Note that you can easily find on the Internet source code for AES, SHA1, SHA256 and HMAC.

This cipher suite is not the strongest available, but is still relatively popular and shows the key mechanisms of a secure TLS interaction. Another cipher suite useful to implement is TLS_RSA_WITH_AES_128_CBC_SHA. The only difference is that the key exchange is using RSA instead of Diffie-Hellman. People interested in implementing a stronger suite can look at TLS_ECDHE_RSA_WITH_AES_128_GCM which requires to implement the Elliptic Curve version of Diffie-Hellman as well as the Galois Counter Mode (GCM) instead of the easier-to-implement CBC mode.

TLS Packets

Any communication in TLS starts with a 5-byte TLS Record header:

typedef struct __attribute__((packed)) {
	uint8_t content_type;
	uint16_t version;
	uint16_t length;
} TLSRecordHeader;

This header may be followed by another TLS header, such as a TLS Handshake header or a TLS Application Data header.

Record Types

Value (Hex) Description
0x14 Change Cipher Spec
0x15 Alert
0x16 Handshake
0x17 Application Data


Handshake Records

typedef struct __attribute__((packed)) {
	uint8_t handshake_type;
	uint8_t[3] length;
} HandshakeRecordHeader;
Value (Hex) Description
0x00 Hello Request
0x01 Client Hello
0x02 Server Hello
0x0B Certificate
0x0C Server Key Exchange
0x0D Certificate Request
0x0E Server Hello Done
0x0F Certificate Verify
0x10 Client Key Exchange
0x14 Finished

TLS Handshake

Like for a TCP connection, a TLS connection starts with a handshake between the client and the server to establish the cipher suite used. See TLS Handshake for more details.

TLS Encryption

Once the handshake has completed, all data sent both way is encrypted using the algorithms and secret keys agreed upon during the TLS Handshake. See TLS Encryption for more information.

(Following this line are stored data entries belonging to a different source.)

/-- A lookup of an exact-match table as its search read it: Learn, table, key and entry (R204), whether a NEW learn was predicted full
then (R206), and whether the entry's Timestamp differed from the tick of that instant (R214). -/
structure SourceRead where
  learn : Bool
  table : Nat
  key : Nat
  entry : Option BucketEntry
  full : Bool
  stale : Bool
  deriving DecidableEq, Repr

/-- Where a search stands; `stepWait` before a Furrow or extended-table step whose block is down (R399, R16). -/
inductive Phase where
  | assigned
  | stepWait
  | chainWait
  | payloadWait
  | contextWait
  | mac
  | done
  deriving DecidableEq, Repr

/-- What is known of a search's payload (R105): none, segments awaited, complete, or inconsistent. -/
inductive PayloadState where
  | none
  | awaited
  | complete
  | inconsistent
  deriving DecidableEq, Repr

/-- A search slot (R18): 0–63 Flume, 64–255 shared. It holds the Key Token header and snapshot, the configuration that was live at
its assignment (R39), the payload and the units that it holds, its Lateral (8 for none), the sequencer's variables (R121), what a
chain-wide step found here and its ticket, the verdict so far and its record, the lookups to post, the MAC operation, and whether it was
assigned during a forwarded class A change (R375), the instant of its acceptance, and whether its result stands behind an authenticated one of
65–4,096 B on its link (R134). -/
structure Slot where
  id : Nat
  link : Nat
  header : Nat
  snapshot : Bytes
  config : SMap Nat
  payload : Bytes
  payState : PayloadState
  units : Nat
  lateral : Nat
  phase : Phase
  step : Nat
  cand : Option Nat
  fromDefault : Bool
  chain : Nat
  ownHit : Option (Nat × Nat)
  ticket : Nat
  verdict : Verdict
  resultRecord : Nat
  reads : List SourceRead
  mac : Option MacWork
  transition : Bool
  since : Nat
  late : Bool
  deriving DecidableEq, Repr

/-- A Headgate key link (R87–R111): its state (0 disabled, 1 training, 2 up, 3 up on one lane, 4 down), lost lanes, whether it keeps
its sequence state, sequence numbers, unacknowledged parcels oldest first, resends without advance, the last Nak as (Seq, instant + 1),
ErrWord, whether it has been up, this epoch's accepted tokens and units and granted counts by class, the grants last sent, payloads absorbed as
(class, tag, until), and the class A policing level and its refill instant in the elapsed count, and whether its class A searches have
included a MAC operation on at most 64 B since the start. -/
structure Link where
  state : Nat
  lost : Nat
  fresh : Bool
  spread : Bool
  rxSeq : Nat
  txSeq : Nat
  unacked : List (Nat × Bytes)
  resends : Nat
  nakked : Nat × Nat
  errWord : Nat
  used : List Nat
  unitsUsed : List Nat
  granted : List Nat
  unitsGranted : List Nat
  grantSent : List Nat
  absorbed : List (Nat × Nat × Nat)
  level : Nat
  levelAt : Nat
  macA : Bool
  deriving DecidableEq, Repr

/-- A link before it first trains. -/
def Link.off : Link := ⟨0, 0, true, false, 0, 0, [], 0, (0, 0), 0, [0, 0, 0], [0, 0, 0], [0, 0, 0], [0, 0, 0], [], [], 0, 0, false⟩

/-- Headgate, the Laterals and the Flume: the links, the occupied slots in order of acceptance, the device-wide authentication bucket, the
Flume freshness store, and the next chain ticket. -/
structure Headgate where
  links : List Link
  slots : List Slot
  authLevel : Nat
  authAt : Nat
  flumeFresh : SMap Nat
  nextTicket : Nat
  deriving DecidableEq, Repr

/-- Headgate before a start. -/
def Headgate.off : Headgate := ⟨List.replicate 8 Link.off, [], 0, 0, [], 0⟩

/-- A forwarded command that the secondary holds (R371): its PairSeq, descriptor and operand block, the places reserved for it (slots of
the ternary array from 2^21), the region of the ternary array reserved for its bulk load as (quarter, first local index, slots), whether its vote
has been sent, and whether CMD_COMMIT has come. -/
structure Prepared where
  seq : Nat
  desc : Bytes
  block : Bytes
  places : List Nat
  region : Option (Nat × Nat × Nat)
  voted : Bool
  committed : Bool
  deriving DecidableEq, Repr

/-- A region's image as it lands at the secondary (R380), and the Length, PairSeq and digest of its RESYNC_END once that has come. -/
structure Incoming where
  region : Nat
  data : Bytes
  ended : Option (Nat × Nat × Nat)
  deriving DecidableEq, Repr

/-- A class A result that the comparison of R376 keeps: its link, its masked bits, the instant at which it came, and a flag: of an own result,
that it has met its partner or has been counted as missing it; of the peer's, its Transition. -/
structure PairResult where
  link : Nat
  digest : Nat
  at_ : Nat
  flag : Bool
  deriving DecidableEq, Repr
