-- ==== Sys2Proof/Machine/Furrow.lean ====
section
/-! DEFINITION. Furrow prefix trie: stride plans, the pushed form and its words, lookup, the trie commands, bulk load and dump
(R162–R182). -/

namespace Sys2Proof.Machine

/-! ### Definitions (Tables 7-2, 7-3) -/

/-- The definition of Furrow table `t`. -/
def trieDef (live : SMap Nat) (t : Nat) : Nat := SMap.get 0 live (O.trieDefinition t)

/-- Defined. -/
def trieDefined (d : Nat) : Bool := bit d 31

/-- Plan. -/
def triePlan (d : Nat) : Nat := bits d 27 24

/-- Quota in words; 0 for none. -/
def trieQuota (d : Nat) : Nat := 64 * bits d 15 0

/-- Strides by level of a plan (Table 7-3). -/
def strides (plan : Nat) : List Nat :=
  match plan with
  | 1 => [16, 8, 8]
  | 2 => [16, 8, 8, 8, 8, 8, 8]
  | 3 => [16, 8, 8, 8, 8]
  | 4 => [8, 8]
  | 5 => [8, 8, 8, 8, 8, 8, 8, 8]
  | 6 => [4, 4, 4, 4, 8, 8, 8, 8, 8, 8]
  | _ => []

/-- KeyBits of a plan. -/
def planBits (plan : Nat) : Nat := (strides plan).sum

/-- Chunks of a node of stride `s` (R166). -/
def chunksOf (s : Nat) : Nat := max 1 (2 ^ s / 64)

/-- A definition's fields keep Table 7-2; reserved bits are ignored (R3). -/
def trieDefOk (d : Nat) : Bool :=
  if !trieDefined d then triePlan d == 0 && trieQuota d == 0 else decide (1 ≤ triePlan d) && decide (triePlan d ≤ 6)

/-! ### Prefixes and the pushed form (R166–R168) -/

/-- A prefix: its 64-bit value, length and record. -/
structure TriePrefix where
  value : Nat
  length : Nat
  record : Nat
  deriving DecidableEq, Repr

/-- The key of a prefix in the prefix list. -/
def prefixKey (t value length : Nat) : Nat := (t * 2 ^ 64 + value) * 128 + length

/-- A table's prefixes, in ascending (Prefix, Length). -/
def triePrefixes (m : SMap Nat) (t : Nat) : List TriePrefix :=
  (m.filter fun e => e.1 / 2 ^ 71 == t).map fun e => ⟨e.1 / 128 % 2 ^ 64, e.1 % 128, e.2⟩

/-- A prefix covers every key that begins with the `n` bits `v`. -/
def covers (p : TriePrefix) (n v : Nat) : Bool := decide (p.length ≤ n) && v / 2 ^ (n - p.length) == p.value / 2 ^ (64 - p.length)

/-- A prefix starts inside the slot of the `n` bits `v`. -/
def startsIn (p : TriePrefix) (n v : Nat) : Bool := decide (n < p.length) && p.value / 2 ^ (64 - n) == v

/-- The longest of the prefixes that cover the `n` bits `v`. -/
def longest (ps : List TriePrefix) (n v : Nat) : Option TriePrefix :=
  (ps.filter fun p => covers p n v).foldl (fun b p => match b with
    | some q => if q.length < p.length then some p else some q
    | none => some p) none

/-- What a slot's entry word says (Table 7-5). -/
inductive TrieEntry where
  | empty
  | leaf (length record : Nat)
  | child
  deriving DecidableEq, Repr

/-- The entry of the slot whose key begins with the `n` bits `v`. -/
def slotEntry (ps : List TriePrefix) (n v : Nat) : TrieEntry :=
  if ps.any fun p => startsIn p n v then .child
  else match longest ps n v with
    | some p => .leaf p.length p.record
    | none => .empty

/-- The slots of a node where a run may begin: chunk starts, and both ends of each prefix's and child's slots. -/
def runStarts (ps : List TriePrefix) (pos s path : Nat) : SMap Unit :=
  let starts : SMap Unit := (List.range (chunksOf s)).map fun c => (64 * c, ())
  ps.foldl (fun m p =>
    if p.length ≤ pos ∨ p.value / 2 ^ (64 - pos) ≠ path then m
    else
      let j := p.value / 2 ^ (64 - pos - s) % 2 ^ s
      let e := j + 2 ^ (pos + s - p.length)
      let m := SMap.insert m j ()
      if e < 2 ^ s then SMap.insert m e () else m) starts

/-- A prefix has to do with the node at `path`, `pos` bits deep: it covers the path, or begins with it. -/
def concerns (pos path : Nat) (p : TriePrefix) : Bool :=
  if p.length ≤ pos then covers p pos path else p.value / 2 ^ (64 - pos) == path

/-- The runs of a node at `path`, `pos` bits deep, as (first slot, entry). DESIGN CHOICE: neighbouring slots with equal entry words share a run,
also where different prefixes gave them; the manual only bounds the runs (R176). -/
def nodeRuns (all : List TriePrefix) (pos s path : Nat) : List (Nat × TrieEntry) :=
  let ps := all.filter (concerns pos path)
  let entry := fun j => slotEntry ps (pos + s) (path * 2 ^ s + j)
  (runStarts ps pos s path).filterMap fun x =>
    let e := entry x.1
    if x.1 % 64 = 0 ∨ e = .child ∨ entry (x.1 - 1) = .child ∨ entry (x.1 - 1) ≠ e then some (x.1, e) else none

/-- The paths of the nodes `pos` bits deep: those that a longer prefix runs through. -/
def nodePaths (ps : List TriePrefix) (pos : Nat) : List Nat :=
  ((ps.filter fun p => decide (pos < p.length)).map fun p => p.value / 2 ^ (64 - pos)).eraseDups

Math operations on large integers

Most cipher suites require to perform operations on large integers (e.g. 1024-bit integers) - something that low-level languages such as C/C++ do not handle out of the box. You can either port an existing library (such as GMP) to your operating system or write your own large integer library.

The most common operation (used among others by the RSA and Diffie-Hellman Ephemeral key exchange) is modular exponentiation i.e. computing ab mod c. This operation requires to implement multiplication, addition and modulo (which in turns requires to implement comparison, multiplication and subtraction) over large integers. You can find on Wikipedia an algorithm for modular exponentiation which is quite efficient even when using large numbers.

For better performance, it is recommended to use the full power of 32 (or 64-bit) numbers instead of performing operations one bit at a time. Here is an example:

typedef struct {
	uint16_t size;  // number of 32-bit words
	uint32_t *data;
} LargeInt;

// Adds a to b and stores the result in a
void LargeInt_add(LargeInt *a, LargeInt *b) {
	uint64_t carry = 0;
	uint32_t *carry32 = (uint32_t*)&carry;
	int size;
	if (a->size > b->size) size = b->size;
	else size = a->size;

	for (int i=0; i< size; i++) {
		carry = (uint64_t)a->data[i] + (uint64_t)b->data[i] + carry;
		a->data[i] = carry32[0];
		carry >>= 32;
	}

	if (size+1 <= a->size)
		a->data[size] = carry32[0];
}

The same principle can be applied to multiplication: you can use the traditional long multiplication algorithm, but instead of multiplying decimal digits (or even worse, bits), you can instead 32-bit "digits" which drastically reduce the number of operations to perform.

Mind the endian

Remember that the data sent across the network is in big endian, whereas x86 computers use little endian. Last but not least, the premaster_secret passed to the PRF should be in big endian. Don't forget to perform the necessary conversions.